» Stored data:
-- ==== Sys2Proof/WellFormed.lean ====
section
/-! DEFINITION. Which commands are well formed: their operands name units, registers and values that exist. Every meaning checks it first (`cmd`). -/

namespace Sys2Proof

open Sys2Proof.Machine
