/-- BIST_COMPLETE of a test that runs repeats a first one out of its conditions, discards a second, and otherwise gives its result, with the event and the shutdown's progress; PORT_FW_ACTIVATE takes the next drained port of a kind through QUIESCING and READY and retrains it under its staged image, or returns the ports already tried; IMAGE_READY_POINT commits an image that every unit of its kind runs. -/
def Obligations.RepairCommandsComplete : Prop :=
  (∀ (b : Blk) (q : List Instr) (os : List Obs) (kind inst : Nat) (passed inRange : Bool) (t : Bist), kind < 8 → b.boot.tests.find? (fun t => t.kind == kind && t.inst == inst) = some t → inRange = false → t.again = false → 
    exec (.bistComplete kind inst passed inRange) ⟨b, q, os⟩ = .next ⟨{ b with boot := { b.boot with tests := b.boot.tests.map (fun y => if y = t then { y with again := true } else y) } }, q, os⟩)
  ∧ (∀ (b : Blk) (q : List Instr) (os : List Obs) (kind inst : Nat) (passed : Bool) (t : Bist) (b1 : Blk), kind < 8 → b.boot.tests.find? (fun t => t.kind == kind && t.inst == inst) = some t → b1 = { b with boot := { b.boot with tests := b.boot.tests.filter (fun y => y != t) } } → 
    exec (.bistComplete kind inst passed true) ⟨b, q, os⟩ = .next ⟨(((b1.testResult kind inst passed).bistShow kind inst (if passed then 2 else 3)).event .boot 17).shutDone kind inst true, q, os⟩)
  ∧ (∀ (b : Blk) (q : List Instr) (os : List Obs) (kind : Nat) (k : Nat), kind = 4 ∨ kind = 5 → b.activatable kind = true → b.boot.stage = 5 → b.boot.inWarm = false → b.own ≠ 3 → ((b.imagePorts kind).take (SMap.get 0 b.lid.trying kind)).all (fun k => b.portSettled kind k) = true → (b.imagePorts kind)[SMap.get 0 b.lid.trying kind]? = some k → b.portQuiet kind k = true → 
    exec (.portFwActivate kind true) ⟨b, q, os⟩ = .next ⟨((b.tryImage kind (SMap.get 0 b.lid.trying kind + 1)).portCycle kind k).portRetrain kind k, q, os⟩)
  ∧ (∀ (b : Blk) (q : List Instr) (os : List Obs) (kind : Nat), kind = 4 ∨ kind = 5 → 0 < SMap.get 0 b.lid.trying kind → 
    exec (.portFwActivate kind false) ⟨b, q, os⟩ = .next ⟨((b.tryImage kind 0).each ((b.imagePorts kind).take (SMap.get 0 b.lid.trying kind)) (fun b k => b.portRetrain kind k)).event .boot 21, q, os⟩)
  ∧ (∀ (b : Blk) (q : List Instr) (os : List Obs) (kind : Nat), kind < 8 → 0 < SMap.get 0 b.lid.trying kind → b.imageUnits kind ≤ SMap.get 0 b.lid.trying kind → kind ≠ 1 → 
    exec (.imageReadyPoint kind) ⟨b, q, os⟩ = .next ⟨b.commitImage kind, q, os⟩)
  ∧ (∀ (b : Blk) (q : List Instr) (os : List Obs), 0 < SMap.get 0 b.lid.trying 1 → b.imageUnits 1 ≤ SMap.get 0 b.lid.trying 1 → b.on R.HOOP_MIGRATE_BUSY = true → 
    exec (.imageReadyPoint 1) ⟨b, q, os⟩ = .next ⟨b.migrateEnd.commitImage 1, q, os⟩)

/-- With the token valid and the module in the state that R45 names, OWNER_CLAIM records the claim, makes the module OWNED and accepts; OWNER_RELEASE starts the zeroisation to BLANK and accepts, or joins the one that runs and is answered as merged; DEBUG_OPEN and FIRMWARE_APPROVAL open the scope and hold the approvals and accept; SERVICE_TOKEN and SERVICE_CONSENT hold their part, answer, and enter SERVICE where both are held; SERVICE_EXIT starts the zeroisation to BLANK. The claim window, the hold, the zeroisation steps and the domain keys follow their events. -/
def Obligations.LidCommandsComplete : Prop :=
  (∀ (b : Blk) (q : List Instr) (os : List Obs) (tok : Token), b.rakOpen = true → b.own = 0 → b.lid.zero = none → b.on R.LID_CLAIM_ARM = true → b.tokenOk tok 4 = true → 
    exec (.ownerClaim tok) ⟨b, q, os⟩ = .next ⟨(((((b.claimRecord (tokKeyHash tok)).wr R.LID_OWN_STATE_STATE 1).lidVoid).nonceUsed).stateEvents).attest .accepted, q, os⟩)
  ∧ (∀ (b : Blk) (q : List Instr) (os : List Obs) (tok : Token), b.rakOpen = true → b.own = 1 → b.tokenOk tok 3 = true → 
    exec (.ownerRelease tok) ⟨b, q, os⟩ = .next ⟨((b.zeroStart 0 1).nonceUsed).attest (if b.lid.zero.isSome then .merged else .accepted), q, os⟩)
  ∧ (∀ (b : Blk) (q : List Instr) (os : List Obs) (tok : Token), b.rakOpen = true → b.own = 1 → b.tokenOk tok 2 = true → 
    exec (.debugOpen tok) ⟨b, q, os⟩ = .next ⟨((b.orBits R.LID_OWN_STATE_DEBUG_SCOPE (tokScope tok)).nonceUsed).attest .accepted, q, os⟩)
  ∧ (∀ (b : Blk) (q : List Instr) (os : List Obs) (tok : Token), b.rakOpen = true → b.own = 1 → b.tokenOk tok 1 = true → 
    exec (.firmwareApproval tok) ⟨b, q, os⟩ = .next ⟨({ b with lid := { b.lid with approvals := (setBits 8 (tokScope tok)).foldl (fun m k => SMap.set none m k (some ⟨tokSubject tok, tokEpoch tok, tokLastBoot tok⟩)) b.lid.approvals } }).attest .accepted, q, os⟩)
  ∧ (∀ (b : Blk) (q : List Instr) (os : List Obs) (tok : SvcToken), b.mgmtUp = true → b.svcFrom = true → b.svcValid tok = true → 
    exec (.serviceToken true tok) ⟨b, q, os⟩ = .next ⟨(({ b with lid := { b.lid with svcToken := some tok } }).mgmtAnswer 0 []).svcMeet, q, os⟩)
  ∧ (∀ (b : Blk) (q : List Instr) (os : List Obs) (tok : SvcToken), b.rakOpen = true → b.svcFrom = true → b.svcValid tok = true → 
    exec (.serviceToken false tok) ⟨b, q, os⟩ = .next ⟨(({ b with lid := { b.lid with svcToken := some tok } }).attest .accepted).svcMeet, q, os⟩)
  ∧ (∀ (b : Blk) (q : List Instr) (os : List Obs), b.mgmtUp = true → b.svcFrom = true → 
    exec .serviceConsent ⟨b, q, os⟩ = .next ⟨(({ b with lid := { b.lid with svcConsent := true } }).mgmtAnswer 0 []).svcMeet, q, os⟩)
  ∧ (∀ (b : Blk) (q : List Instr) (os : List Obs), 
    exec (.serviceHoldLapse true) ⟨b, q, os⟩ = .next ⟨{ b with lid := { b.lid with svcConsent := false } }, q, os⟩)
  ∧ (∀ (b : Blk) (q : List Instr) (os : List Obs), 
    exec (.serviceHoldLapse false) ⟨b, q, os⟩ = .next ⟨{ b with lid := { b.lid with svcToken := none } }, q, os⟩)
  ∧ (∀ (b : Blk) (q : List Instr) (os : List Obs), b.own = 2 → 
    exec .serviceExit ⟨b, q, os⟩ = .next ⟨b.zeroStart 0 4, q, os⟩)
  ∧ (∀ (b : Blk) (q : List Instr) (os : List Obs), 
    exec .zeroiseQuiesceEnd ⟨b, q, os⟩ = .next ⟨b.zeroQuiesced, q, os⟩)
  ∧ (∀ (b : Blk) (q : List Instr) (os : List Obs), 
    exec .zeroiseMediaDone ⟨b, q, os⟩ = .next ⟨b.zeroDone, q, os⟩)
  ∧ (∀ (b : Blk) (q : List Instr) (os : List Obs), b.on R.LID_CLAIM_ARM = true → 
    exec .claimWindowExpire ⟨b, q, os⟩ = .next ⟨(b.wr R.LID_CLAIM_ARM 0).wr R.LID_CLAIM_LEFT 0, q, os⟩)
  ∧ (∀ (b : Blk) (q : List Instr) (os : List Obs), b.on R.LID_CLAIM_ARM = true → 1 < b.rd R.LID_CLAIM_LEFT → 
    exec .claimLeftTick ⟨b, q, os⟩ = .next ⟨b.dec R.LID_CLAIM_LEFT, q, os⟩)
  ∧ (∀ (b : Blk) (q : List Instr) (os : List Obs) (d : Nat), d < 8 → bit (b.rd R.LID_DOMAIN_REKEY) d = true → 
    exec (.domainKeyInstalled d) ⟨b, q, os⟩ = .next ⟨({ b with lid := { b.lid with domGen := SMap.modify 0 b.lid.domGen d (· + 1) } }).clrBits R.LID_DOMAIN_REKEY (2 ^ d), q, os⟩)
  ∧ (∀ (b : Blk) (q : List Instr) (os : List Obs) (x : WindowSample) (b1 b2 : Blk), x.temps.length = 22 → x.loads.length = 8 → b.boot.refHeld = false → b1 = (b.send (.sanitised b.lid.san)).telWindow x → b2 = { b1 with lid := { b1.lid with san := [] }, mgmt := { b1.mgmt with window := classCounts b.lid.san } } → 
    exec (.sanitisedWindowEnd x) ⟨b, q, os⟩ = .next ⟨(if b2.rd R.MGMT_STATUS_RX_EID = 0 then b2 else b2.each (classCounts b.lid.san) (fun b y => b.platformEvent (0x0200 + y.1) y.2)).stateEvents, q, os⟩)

» WHAT NEEDS TO BE DONE: From the entries above, extract only the lines running from the one containing "kind runs. -/" through the one containing "(passed : Bool)", inclusive.

» OUTPUT BELOW:
/-- BIST_COMPLETE of a test that runs repeats a first one out of its conditions, discards a second, and otherwise gives its result, with the event and the shutdown's progress; PORT_FW_ACTIVATE takes the next drained port of a kind through QUIESCING and READY and retrains it under its staged image, or returns the ports already tried; IMAGE_READY_POINT commits an image that every unit of its kind runs. -/
def Obligations.RepairCommandsComplete : Prop :=
  (∀ (b : Blk) (q : List Instr) (os : List Obs) (kind inst : Nat) (passed inRange : Bool) (t : Bist), kind < 8 → b.boot.tests.find? (fun t => t.kind == kind && t.inst == inst) = some t → inRange = false → t.again = false → 
    exec (.bistComplete kind inst passed inRange) ⟨b, q, os⟩ = .next ⟨{ b with boot := { b.boot with tests := b.boot.tests.map (fun y => if y = t then { y with again := true } else y) } }, q, os⟩)
  ∧ (∀ (b : Blk) (q : List Instr) (os : List Obs) (kind inst : Nat) (passed : Bool) (t : Bist) (b1 : Blk), kind < 8 → b.boot.tests.find? (fun t => t.kind == kind && t.inst == inst) = some t → b1 = { b with boot := { b.boot with tests := b.boot.tests.filter (fun y => y != t) } } → 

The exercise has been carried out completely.